Mal sehen, vielleicht leg ich mir bei den momentanen Preisen auch mal die UE 700 zu, nur um mal zu sehen wie sie mir gefallen.

Grüße
Buffalo_Olaf

EDIT: Hab grad noch mal auf Amazon eine Rezension gelesen, die deine Eindrücke genau wiedergibt.

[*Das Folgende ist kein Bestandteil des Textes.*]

-- ==== Sys2Proof/Machine/Ops.lean ====
section
/-! DEFINITION. The operations every block shares: who the station is, the transmit queue with its offers and positions (chapter 2),
the contents of PRESENCE and STATUS, and the close of an event. -/

namespace Sys2Proof.Machine

/-! ## The station -/

def State.own (s : State) : Station := s.cl.station

/-- The zone of the image, or 0 if it is invalid (R74). -/
def State.ownZone (s : State) : Zone := s.cl.values.zone

def State.ownRecord (s : State) : ZoneRecord := s.zt.records[s.ownZone]

/-- The ROLE MAP override if one is set, otherwise the configured role (R85). -/
def State.currentRole (s : State) (n : OutputNo) : Option Role := (s.cl.overrides[n]).getD s.cl.values.roles[n]

/-- Out of reset and past the entry to JOINING: rounds begin at the station (R188). -/
def State.joined (s : State) : Bool := !s.inReset && s.cl.joined

/-- The station takes messages and hears slots once a round has begun at it (R23, R25). -/
def State.takes (s : State) : Bool := s.joined && s.rt.roundBegun

/-- A station may send round marks while it is JOINING, ACTIVE or SERVING (R5). -/
def State.mayMark (s : State) : Bool := s.pt.mode != .standby

/-- The inputs are powered while the station is JOINING, ACTIVE or SERVING (R93). -/
def State.inputsPowered (s : State) : Bool := s.joined && s.pt.mode != .standby

def State.isActive (s : State) : Bool := s.pt.mode == .active

/-! ## Records by name -/

def Publisher.get (p : Publisher) : Source → PubRecord
  | .a => p.recA
  | .b => p.recB
  | .t => p.recT

def Publisher.set (p : Publisher) (src : Source) (r : PubRecord) : Publisher :=
  match src with
  | .a => { p with recA := r }
  | .b => { p with recB := r }
  | .t => { p with recT := r }

def Inputs.get (i : Inputs) : InputId → InputRecord
  | .a => i.recA
  | .b => i.recB

def Inputs.set (i : Inputs) (id : InputId) (r : InputRecord) : Inputs :=
  match id with
  | .a => { i with recA := r }
  | .b => { i with recB := r }

/-- The source letter of a digital input. -/
def sourceOf : InputId → Source
  | .a => .a
  | .b => .b

def Pins.clock (p : Pins) : InputId → Bool
  | .a => p.clockA
  | .b => p.clockB

def Pins.setClock (p : Pins) (id : InputId) (on : Bool) : Pins :=
  match id with
  | .a => { p with clockA := on }
  | .b => { p with clockB := on }

def State.setOutput (s : State) (n : OutputNo) (o : OutputRecord) : State :=
  { s with om := { s.om with outputs := s.om.outputs.set n o } }

/-- One operation applied to each of the four outputs in turn. -/
def State.eachOutput (s : State) (f : State → OutputNo → State) : State := f (f (f (f s 0) 1) 2) 3

/-! ## The transmit queue (R26 to R28) -/

/-- A PRESENCE or STATUS takes the place of a pending message of its kind (R27). -/
def coalesces : Msg → Msg → Bool
  | .presence _, .presence _ => true
  | .status _, .status _ => true
  | _, _ => false

/-- A message enters at the end of its class (R26). -/
def enterQueue (q : List QueueEntry) (m : Msg) : List QueueEntry :=
  q.takeWhile (fun e => e.msg.cls ≤ m.cls) ++ { msg := m, inFlight := false } :: q.dropWhile (fun e => e.msg.cls ≤ m.cls)

/-- The queue without its youngest class-3 message that is not in flight; none where it holds no such message (R28). -/
def dropYoungest : List QueueEntry → Option (List QueueEntry)
  | [] => none
  | e :: rest =>
    match dropYoungest rest with
    | some rest' => some (e :: rest')
    | none => if e.msg.cls == 3 && !e.inFlight then some rest else none

/-- A content offered while its message is in flight is held aside (R27). -/
def LinkController.defer (lc : LinkController) (m : Msg) : LinkController :=
  match m with
  | .presence c => { lc with deferredPresence := some c }
  | .status c => { lc with deferredStatus := some c }
  | _ => lc

/-- An offered CLAIM or RELEASE that finds the queue full and nothing to displace is handed back (R28). -/
def LinkController.handsBack (lc : LinkController) (m : Msg) : Bool :=
  m.cls == 0 && 8 ≤ lc.queue.length && (dropYoungest lc.queue).isNone

/-- An offer to the transmit queue (R26 to R28): in place of a pending message of its kind, deferred, entered, entered over a displaced
message, or discarded. -/
def LinkController.offer (lc : LinkController) (m : Msg) : LinkController :=
  match lc.queue.find? (fun e => coalesces e.msg m) with
  | some e =>
    if e.inFlight then lc.defer m
    else { lc with queue := lc.queue.map fun e => if coalesces e.msg m then { e with msg := m } else e }
  | none =>
    if lc.queue.length < 8 then { lc with queue := enterQueue lc.queue m }
    else if m.cls == 0 then
      match dropYoungest lc.queue with
      | some q => { lc with queue := enterQueue q m }
      | none => lc
    else lc

/-- The deferred content of a message's kind, if one is held. -/
def LinkController.deferredFor (lc : LinkController) : Msg → Option Msg
  | .presence _ => lc.deferredPresence.map .presence
  | .status _ => lc.deferredStatus.map .status
  | _ => none

def LinkController.clearDeferred (lc : LinkController) : Msg → LinkController
  | .presence _ => { lc with deferredPresence := none }
  | .status _ => { lc with deferredStatus := none }
  | _ => lc

/-- The message this station has in flight. -/
def LinkController.inFlight (lc : LinkController) : Option Msg := (lc.queue.find? (·.inFlight)).map (·.msg)

/-- The position is this station's own when its message in flight has the arbitration field of the position (R20, R21). -/
def LinkController.isOwnPosition (lc : LinkController) (own : Station) (field : ArbField) : Bool :=
  field.sender == own && lc.inFlight.any fun m => m.cls == field.cls.toNat

/-- The message in flight stops being in flight and takes its deferred content in place (R20, R24, R27). -/
def LinkController.stopFlight (lc : LinkController) : LinkController :=
  match lc.inFlight with
  | none => lc
  | some m =>
    { lc.clearDeferred m with
      queue := lc.queue.map fun e => if e.inFlight then { msg := (lc.deferredFor m).getD e.msg, inFlight := false } else e }

/-- The own message is taken: it leaves the queue, and its deferred content is entered as a new message (R24, R27). -/
def LinkController.removeTaken (lc : LinkController) : LinkController :=
  match lc.inFlight with
  | none => lc
  | some m =>
    let rest := lc.queue.filter fun e => !e.inFlight
    { lc.clearDeferred m with
      queue := match lc.deferredFor m with
        | some d => enterQueue rest d
        | none => rest
      sendFlag := true }

/-- The end of a position of the control window: the own message is settled, and a contender that lost stops driving (R20, R24). -/
def LinkController.endPosition (lc : LinkController) (own : Station) (field : ArbField) (taken : Bool) (voidDriven : Bool) :
    LinkController :=
  let settled :=
    if lc.isOwnPosition own field then
      if taken then lc.removeTaken else { lc.stopFlight with sendFlag := true }
    else lc.stopFlight
  { settled with positions := lc.positions + 1, voidDriven := voidDriven }

/-- The next position of the window opens: a station whose send flag is clear and whose queue is not empty contends with the head of
its queue, which is in flight from here (R19, R20). -/
def LinkController.openPosition (lc : LinkController) : LinkController :=
  if lc.windowOpen && lc.positions < 8 && !lc.sendFlag then
    { lc with queue := match lc.queue with
        | [] => []
        | e :: rest => { e with inFlight := true } :: rest }
  else lc

/-- The end of the round mark, where the first position opens (R19): at the first take or void of the round, or at a step before it that finds no
command waiting. -/
def LinkController.endMark (lc : LinkController) : LinkController :=
  if lc.markOnLink then { (if lc.inFlight.isNone then lc.openPosition else lc) with markOnLink := false } else lc

/-- A round begin clears the send flag and starts the control window, whose first position opens at the end of the mark (R19). -/
def LinkController.beginRound (lc : LinkController) : LinkController :=
  { lc.stopFlight with sendFlag := false, windowOpen := true, markOnLink := true, positions := 0, voidDriven := false }

def State.endMark (s : State) : State := { s with lc := s.lc.endMark }

def State.offer (s : State) (m : Msg) : State := { s with lc := s.lc.offer m }

def State.offerReply (s : State) (requester : Requester) (kind : RequestKind) (outcome : ReplyOutcome) (value : Option Nat := none) : State :=
  s.offer (.reply { requester := requester, kind := kind, outcome := outcome, value := value })

/-- The requester of a request at its take: the sender and the zone carried; where that zone is absent or out of range the reply's
two-bit field is a free value. -/
def State.requesterAt (s : State) (sender : Station) (payload : List Byte) : Requester :=
  { station := sender, zone := (requesterZone payload).getD (Config.unstatedRequesterZone s.freeDraws) }

/-- The counter of the free values moves on. -/
def State.draw (s : State) : State := { s with freeDraws := s.freeDraws + 1 }

/-- A refusal of a request at its take. -/
def State.refuse (s : State) (sender : Station) (payload : List Byte) (kind : RequestKind) (outcome : ReplyOutcome) : State :=
  (s.offerReply (s.requesterAt sender payload) kind outcome).draw

/-! ## PRESENCE (R38, R39) -/

/-- The health an output announces (R38). -/
def healthOf (o : OutputRecord) : Health :=
  match o.state with
  | .retired => .retired
  | .faulted => .faulted
  | .off => if o.overload == 4 then .retired else .ok
  | .silent | .rampUp | .playing | .rampDown => .ok

/-- The kind announced for an input (R38). -/
def announcedKind : InputState → Option Kind
  | .pcm => some .pcm2
  | .packed => some .packed
  | .noSignal | .acquiring | .unsupported => none

/-- The content of the station's PRESENCE, from its own state (R38). -/
def State.presenceOf (s : State) : PresenceContent :=
  { zone := s.ownZone, mode := s.pt.mode, configInvalid := s.cr.holds .configInvalid, joining := s.pt.joinFlag,
    outputs := Vector.ofFn fun n => { role := s.currentRole n, health := healthOf s.om.outputs[n] },
    kindA := announcedKind s.ir.recA.state, kindB := announcedKind s.ir.recB.state,
    kindT := if s.cl.values.tunerFitted then some .pcm2 else none }

/-- A PRESENCE is to be offered in this event. -/
def State.announce (s : State) : State := { s with pt := { s.pt with presenceDue := true } }

/-- A PRESENCE is to be offered in this event if the content changed. -/
def State.announceIf (s : State) (changed : Bool) : State :=
  { s with pt := { s.pt with presenceDue := s.pt.presenceDue || changed } }

/-! ## STATUS (R183, R184) -/

/-- The content of the station's STATUS, from its own state (R184); a station without a tuner reports OFF, FM, 0, 0 and no (R162). -/
def State.statusOf (s : State) : StatusContent :=
  let fitted := s.cl.values.tunerFitted
  { conditions := s.cr.held, mode := s.pt.mode, clock := s.rt.discipline,
    tuner := if fitted then s.tb.state else .off, band := if fitted then s.tb.band else .fm,
    freq := if fitted then s.tb.freq else 0, level := if fitted then s.tb.level else 0, pilot := fitted && s.tb.pilot,
    decoder := s.pd.state, receiver := s.sr.state, outputs := Vector.ofFn fun n => s.om.outputs[n].state }

/-- A STATUS is to be offered in this event. -/
def State.reportStatus (s : State) : State := { s with cr := { s.cr with statusDue := true } }

/-! ## The close of an event -/

/-- The offers of STATUS and PRESENCE made in an event enter the queue with the content that the event leaves; no PRESENCE is offered before
the first one (R39, R183). -/
def State.closeEvent (s : State) : State :=
  let lc1 := if s.cr.statusDue then s.lc.offer (.status s.statusOf) else s.lc
  let lc2 := if s.pt.presenceDue && s.pt.firstOffered then lc1.offer (.presence s.presenceOf) else lc1
  { s with lc := lc2, cr := { s.cr with statusDue := false }, pt := { s.pt with presenceDue := false } }

/-- The close of an event that ends a position: the next position opens. -/
def State.closePosition (s : State) : State := { s.closeEvent with lc := s.closeEvent.lc.openPosition }

/-- The start of the takeover timer, counted from the last mark, at a station that may send marks and is not the sender (R6). -/
def State.startTakeover (s : State) : State := { s with rt := { s.rt with takeover := if s.rt.isSender then .stopped else .fromMark } }

end Sys2Proof.Machine
end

[Beitrag von Buffalo_Olaf am 23. Jun 2010, 22:04 bearbeitet]
Somehow
Schaut ab und zu mal vorbei
#13 erstellt: 28. Dez 2010, 10:37
tritt dieses Problem denn auch bei den S-Modellen der NWZ-Reihe auf? Gibrs da Erfahrungen?
sofastreamer
Inventar
#14 erstellt: 01. Mai 2012, 15:54
wenn (wie markus in einem anderen thread bemerkte) der x10 qufgrund aktueller preise eine alternative zum audeo darstellt, würden mich zwei dinge interessieren:
1. bühnendarstellung im vergleich zum phonak und ue700
2. seitenschläferkompatibilität
Mastuner
Stammgast
#15 erstellt: 23. Mrz 2013, 23:21
Wäre er für 100 € akzeptabel? Suche nämlich so einen In-Ear. Noch etwas:
Wie ist der Bass verglichen mit anderen Kopfhörern? Am besten mit dem Sony MDR-1RBT.